When you’re rendering lengthy scenes with Cycles, you’ll take every bit of extra speed you can get!

But so far I haven’t used this feature for anything else other than performance tests… because rendering with GPU + CPU is actually slower than rendering with just my GPUs.

Yes really, rendering with both my GPUs + my CPU is slower than just rendering with my GPUs.

For context, I have a pair of GTX 1080 Ti’s, and an AMD Ryzen 7 1800X.

It doesn’t matter what type of scene I’m rendering, I’ve tested this numerous times with different scenes, every time the result is the same, if I only render with my GPU, I get a faster render time than if I render with GPU + CPU. Tile size and sample count appear to make little or no difference.

The reason why is pretty obvious when you watch the image rendering.

The GPUs absolutely blaze past the CPU threads in speed when rendering an individual tile. What takes the GPUs perhaps 2 seconds to render, usually takes around 30 seconds for my CPU threads to finish.

That’s pretty logical. 1 thread of an 8 core CPU is always going to be much slower than an entire GTX 1080 Ti when applied to the same size task.

When the image is almost finished, there’s usually several tiles still rendering, all CPU tiles. The GPU can no longer assist with the rendering, because there’s no more tiles left for it to render. So instead the GPU has to sit idle waiting for the CPU to finish rendering it’s tiles. And sometimes many of the CPU’s cores are sitting idle as well while waiting for 3 or 4 tiles to finish rendering.

It defies logic, but rendering with both CPU and GPU combined is slower as a result. What should be, indisputable, universally, always faster is actually slower due to an imbalance in how work load is distributed.

Suggestions for Fixing This

The problem is an imbalance in how workload is distributed, a single CPU thread can’t compete with a GPU, so the CPU threads need smaller workloads.

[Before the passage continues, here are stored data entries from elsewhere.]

-- ==== Sys2Proof/Laws/Encoding.lean ====
section
/-! SUPPORT. The fields of an assembled word, the bytes of a word, and the port in front of a byte sequence. -/

namespace Sys2Proof

@[simp] theorem opField_mkWord (op : BitVec 6) (sel : Sel) (imm : Half) : opField (mkWord op sel imm) = op := by
  ext i hi
  simp only [opField, mkWord, BitVec.getElem_extractLsb', BitVec.getLsbD_append]
  have h1 : ¬ 26 + i < 16 := by omega
  have h2 : ¬ 26 + i - 16 < 10 := by omega
  simp [h1, h2, show 26 + i - 16 - 10 = i by omega, BitVec.getLsbD_eq_getElem hi]

@[simp] theorem selField_mkWord (op : BitVec 6) (sel : Sel) (imm : Half) : selField (mkWord op sel imm) = sel := by
  ext i hi
  simp only [selField, mkWord, BitVec.getElem_extractLsb', BitVec.getLsbD_append]
  have h1 : ¬ 16 + i < 16 := by omega
  have h2 : 16 + i - 16 < 10 := by omega
  simp [h1, show 16 + i - 16 = i by omega, hi]

@[simp] theorem immField_mkWord (op : BitVec 6) (sel : Sel) (imm : Half) : immField (mkWord op sel imm) = imm := by
  ext i hi
  simp only [immField, mkWord, BitVec.getElem_extractLsb', BitVec.getLsbD_append]
  simp [hi]

/-- A word is put together from its own fields (30_encoding.md R81). -/
theorem mkWord_fields (w : Word) : mkWord (opField w) (selField w) (immField w) = w := by
  apply BitVec.eq_of_getLsbD_eq
  intro i hi
  simp only [opField, selField, immField, mkWord, BitVec.getLsbD_append, BitVec.getLsbD_extractLsb']
  have key : ∀ n, n = i → w.getLsbD n = w.getLsbD i := by rintro _ rfl; rfl
  split
  · rename_i h; simp only [h, decide_true, Bool.true_and]; exact key _ (by omega)
  · split
    · rename_i h; simp only [h, decide_true, Bool.true_and]; exact key _ (by omega)
    · have h : i - 16 - 10 < 6 := by omega
      simp only [h, decide_true, Bool.true_and]; exact key _ (by omega)

/-- A word is put together from its own bytes (30_encoding.md R85). -/
theorem wordOfBytes_bytes (w : Word) :
    wordOfBytes (w.extractLsb' 24 8) (w.extractLsb' 16 8) (w.extractLsb' 8 8) (w.extractLsb' 0 8) = w := by
  apply BitVec.eq_of_getLsbD_eq
  intro i hi
  simp only [wordOfBytes, BitVec.getLsbD_append, BitVec.getLsbD_extractLsb']
  have key : ∀ n, n = i → w.getLsbD n = w.getLsbD i := by rintro _ rfl; rfl
  split
  · rename_i h; simp only [h, decide_true, Bool.true_and]; exact key _ (by omega)
  · split
    · rename_i h; simp only [h, decide_true, Bool.true_and]; exact key _ (by omega)
    · split
      · rename_i h; simp only [h, decide_true, Bool.true_and]; exact key _ (by omega)
      · have h : i - 8 - 8 - 8 < 8 := by omega
        simp only [h, decide_true, Bool.true_and]; exact key _ (by omega)

@[simp] theorem length_wordBytes (w : Word) : (wordBytes w).length = 4 := rfl

/-- Reading four bytes of a word and what follows is reading the word. -/
theorem decode_wordBytes (w : Word) (rest : List Byte) :
    decode (wordBytes w ++ rest) =
      if rest.length < plen w then .incomplete
      else
        match decodeCommand w (rest.take (plen w)) with
        | .command i => .command i (rest.drop (plen w))
        | .illegal why => .illegal why rest := by
  simp only [wordBytes, List.cons_append, List.nil_append, decode, wordOfBytes_bytes] <;> rfl

namespace Machine

@[simp] theorem leadingBytes_bytes (bytes : List Byte) (rest : List HostEvent) :
    leadingBytes (bytes.map .byte ++ rest) = bytes ++ leadingBytes rest := by
  induction bytes with
  | nil => rfl
  | cons b bs ih => simp [leadingBytes, ih]

@[simp] theorem afterBytes_bytes (bytes : List Byte) (rest : List HostEvent) :
    afterBytes (bytes.map .byte ++ rest) = afterBytes rest := by
  induction bytes with
  | nil => rfl
  | cons b bs ih => simpa [afterBytes] using ih

/-- The port is its leading bytes and what stands behind them. -/
@[simp] theorem leading_append_after (input : List HostEvent) :
    (leadingBytes input).map .byte ++ afterBytes input = input := by
  induction input with
  | nil => rfl
  | cons e rest ih => cases e with
    | byte b => simpa [leadingBytes, afterBytes] using ih
    | reset => rfl

/-- Behind the leading bytes stands nothing or an assertion of reset. -/
theorem afterBytes_cases (input : List HostEvent) :
    afterBytes input = [] ∨ ∃ rest, afterBytes input = .reset :: rest := by
  induction input with
  | nil => exact .inl rfl
  | cons e rest ih => cases e with
    | byte b => simpa [afterBytes] using ih
    | reset => exact .inr ⟨rest, rfl⟩

end Machine

end Sys2Proof
end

An option to have all the CPU threads used together (acting almost like a GPU) for a single tile, would allow the CPU to focus on one tile instead of a dozen and finish that tile quickly instead of taking a long time to finish many tiles. This way if the GPU(s) finishes it’s tile(s) first, it spends less time idle waiting for the CPU to finish.

Or, alternative solution, an option for variable tile sizes per CUDA device would help, with the GPU able to render large tile sizes, say 128px or 256px, and the CPU threads rendering much smaller tiles, say only 16px/32px.

4 Likes

I also experienced similar issues where GPU alone was faster than GPU + CPU. As the GPU buckets usually are faster than the CPU ones, it can happen that the last buckets remaining were CPU ones, while the GPU is idle and has to wait for the CPU to catch up. And depending on where these buckets are stuck. This can take longer than the GPU alone.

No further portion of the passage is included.